(EXERCISE) Only the number is requested. Tally the lines of the data that hold the string "commands".

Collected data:

______

/-- A command's last record is applied: its bit is set, and those of the commands of other tenancies. -/
def Wm.mark (w : Wm) (seq : BitVec 32) (others : W64) : Wm :=
  let k := (seq - w.wm).toNat
  { w with bits := w.bits ||| others ||| (if k < 64 then oneBit k else 0) }.settle

/-- The commands from `seq` on that a ring's fetch history gives to other tenancies. -/
def SqRing.others (r : SqRing) (n : Tid) (seq : BitVec 32) : W64 :=
  (List.range 64).foldl (fun m i =>
    let k := (r.seq - (seq + BitVec.ofNat 32 i)).toNat
    match if 1 ≤ k then r.hist[k - 1]? else none with
    | some x => if x.2 = n then m else m ||| oneBit i
    | none => m) 0

/-- The primary's watermark moves on over commands of other tenancies. -/
def Wm.onward (r : SqRing) (n : Tid) : Nat → Wm → Wm
  | 0, w => w
  | f + 1, w =>
    let w' := { w with bits := w.bits ||| r.others n w.wm }.settle
    if w'.wm = w.wm then w' else Wm.onward r n f w'

def Ten.wm (t : Ten) (q : BitVec 2) : Wm := Sparse.get Wm.init t.mir.wms q.toNat
def State.setWm (s : State) (n : Tid) (q : BitVec 2) (w : Wm) : State :=
  s.modTen n (fun t => { t with mir := { t.mir with wms := Sparse.set Wm.init t.mir.wms q.toNat w } })

/-- The watermark of a primary as it stands: moved on over the commands of other tenancies that its ring has fetched since (R528). -/
def State.wmNow (s : State) (n : Tid) (q : BitVec 2) : Wm :=
  let t := s.ten n
  let w := t.wm q
  let r := s.sq w.fn q
  if t.mirrored && r.seqgen == w.gen then Wm.onward r n (r.hist.length + 1) w else w

/-- The primary does not start a command of a paired tenancy that lies 64 or more beyond the watermark, nor one of a numbering that
the watermark does not describe yet (R528). -/
def State.beyondWm (s : State) (n : Tid) (fn : Fn) (ring : BitVec 2) (gen : Byte) (seq : BitVec 32) : Bool :=
  let t := s.ten n
  let w := s.wmNow n ring
  t.mirrored && t.mir.pstate == 2 && fn == t.fn &&
    (w.fn != fn || w.gen != gen || (decide (64 ≤ (seq - w.wm).toNat) && decide ((seq - w.wm).toNat < 2 ^ 31)))

def State.tokBeyond (s : State) (t : Token) : Bool := s.beyondWm t.ten t.fn t.ring t.seqgen t.seq

/-- The lowest SEQ of a numbering whose command is of the tenancy and has not completed; the ring's SEQ when there is none (log 33). -/
def State.lowestOpen (s : State) (n : Tid) (fn : Fn) (q : BitVec 2) (gen : Byte) : BitVec 32 :=
  let ks := (s.sch.pool.filter (fun t => t.ten == n && t.fn == fn && t.ring == q && t.seqgen == gen && t.st != .retiring)).map (·.seq) ++
    (s.sch.fetched.filter (fun t => cmdTen t.cmd == n && t.fn == fn && t.ring == q && t.seqgen == gen)).map (·.seq)
  let cur := (s.sq fn q).seq
  ks.foldl (fun m k => if (cur - m).toNat < (cur - k).toNat then k else m) cur

/-- Restart the numbering of a ring of a paired primary when every command of the old one has every record acknowledged: a KIND 7
record is sent with the ring's SEQ as it stands (R528). -/
def State.wmRestart (s : State) (n : Tid) (q : BitVec 2) : State :=
  let t := s.ten n
  let w := t.wm q
  let gen := (s.sq t.fn q).seqgen
  let old := fun (fn : Fn) (r : BitVec 2) (g : Byte) => fn == w.fn && r == q && g == w.gen
  if !(t.mirrored && t.mir.pstate == 2) || (w.fn == t.fn && w.gen == gen) then s
  else if s.sch.pool.any (fun u => u.ten == n && old u.fn u.ring u.seqgen && u.st != .retiring) ||
      s.sch.fetched.any (fun u => cmdTen u.cmd == n && old u.fn u.ring u.seqgen) ||
      (t.mir.sent ++ t.mir.unsent).any (fun r => old r.origin r.ring r.seqgen) then s
  else
    let seq := (s.sq t.fn q).seq
    (s.setWm n q { wm := seq, bits := 0, fn := t.fn, gen := gen }).sendRecord n
      { mseq := 0, epoch := 0, tenancy := n, kind := 7, ring := q, fn := t.fn, origin := t.fn, seq := seq, set := 0, last := false,
        seqgen := gen, granules := [], changes := [], comp := { status := 0, detail := 0, position := 0, value := 0 } }

def State.wmRestarts (s : State) (n : Tid) : State := ([0, 1, 2, 3] : List (BitVec 2)).foldl (fun s q => s.wmRestart n q) s

/-! ## Completions (R35, R346, R349, R366) -/

def Status.good (st : Byte) : Bool := st == Status.ok || st == Status.okFlagged

/-- The owner's completions are discarded: of a tenancy that closes because its grace window ended (R349), or because of an error while
it is orphaned or its owner is lost (R36, R502, log 34). -/
def State.discards (s : State) (n : Tid) : Bool :=
  let t := s.ten n
  match t.closing with
  | some c => c.wiped.isSome && (c.orphan || t.grace || (s.fn t.fn).lost)
  | none => false

/-- Is the entry one whose completion an orphaned tenancy holds: its tokens (R346) and its PKE commands (R446). -/
def Token.holds (t : Token) : Bool := t.kernel || cmdOpcode t.cmd == 0x41

/-- Is the entry one whose completion a wiped tenancy discards: those it would hold, and the commands its owner had in work (log 34). -/
def Token.ownedBy (t : Token) (ten : Ten) : Bool := t.holds || (t.started && t.fn == ten.fn && cmdOpcode t.cmd != 0x12)

/-- The entry is RETIRING with its completion. A failing status is logged (R501). The completion may be written at once, or is held
for an orphaned tenancy (R346), or for the belay partner (R527), or is discarded (R349). -/
def State.retire (s : State) (id : Nat) (c : Comp) (changes : List TableChange) (pcClause haddr : W64) : State :=
  match s.tok id with
  | none => s
  | some t0 =>
    if t0.st == .retiring then s
    else
      let n := t0.ten
      let ten := s.ten n
      let t := { t0 with st := TokSt.retiring, comp := c, held := ten.mirrored && ten.sync }
      let s := s.modTok id (fun _ => t)
      let s : State := if Status.good c.status then s
        else s.log Dom.sched 2 cleatDie 0x10 c.status (some n)
          [t.fn.setWidth 64, put 0 2 t.ring.toNat ||| put 32 32 t.seq.toNat, t.set.setWidth 64, pcClause, haddr]
      if s.discards n && t.ownedBy ten then s.dropTok id
      else
        let s := s.sendRecord n (s.tokRecord t (s.granules n t.wrote) changes)
        if ten.st == .orphaned && t.holds then
          { s with sch := { s.sch with heldQ := s.sch.heldQ ++ [id] } }
        else if t.held then s
        else { s with sch := { s.sch with order := s.sch.order ++ [id] } }

/-- The entry is RETIRING; tokens that waited for it alone are READY. -/
def State.finishAt (s : State) (id : Nat) (c : Comp) (changes : List TableChange) (pcClause haddr : W64) : State :=
  (s.retire id c changes pcClause haddr).noteReady

def State.finish (s : State) (id : Nat) (c : Comp) : State := s.finishAt id c [] 0 0
def State.finishWith (s : State) (id : Nat) (c : Comp) (changes : List TableChange) : State := s.finishAt id c changes 0 0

______

(WORKED SOLUTION) 6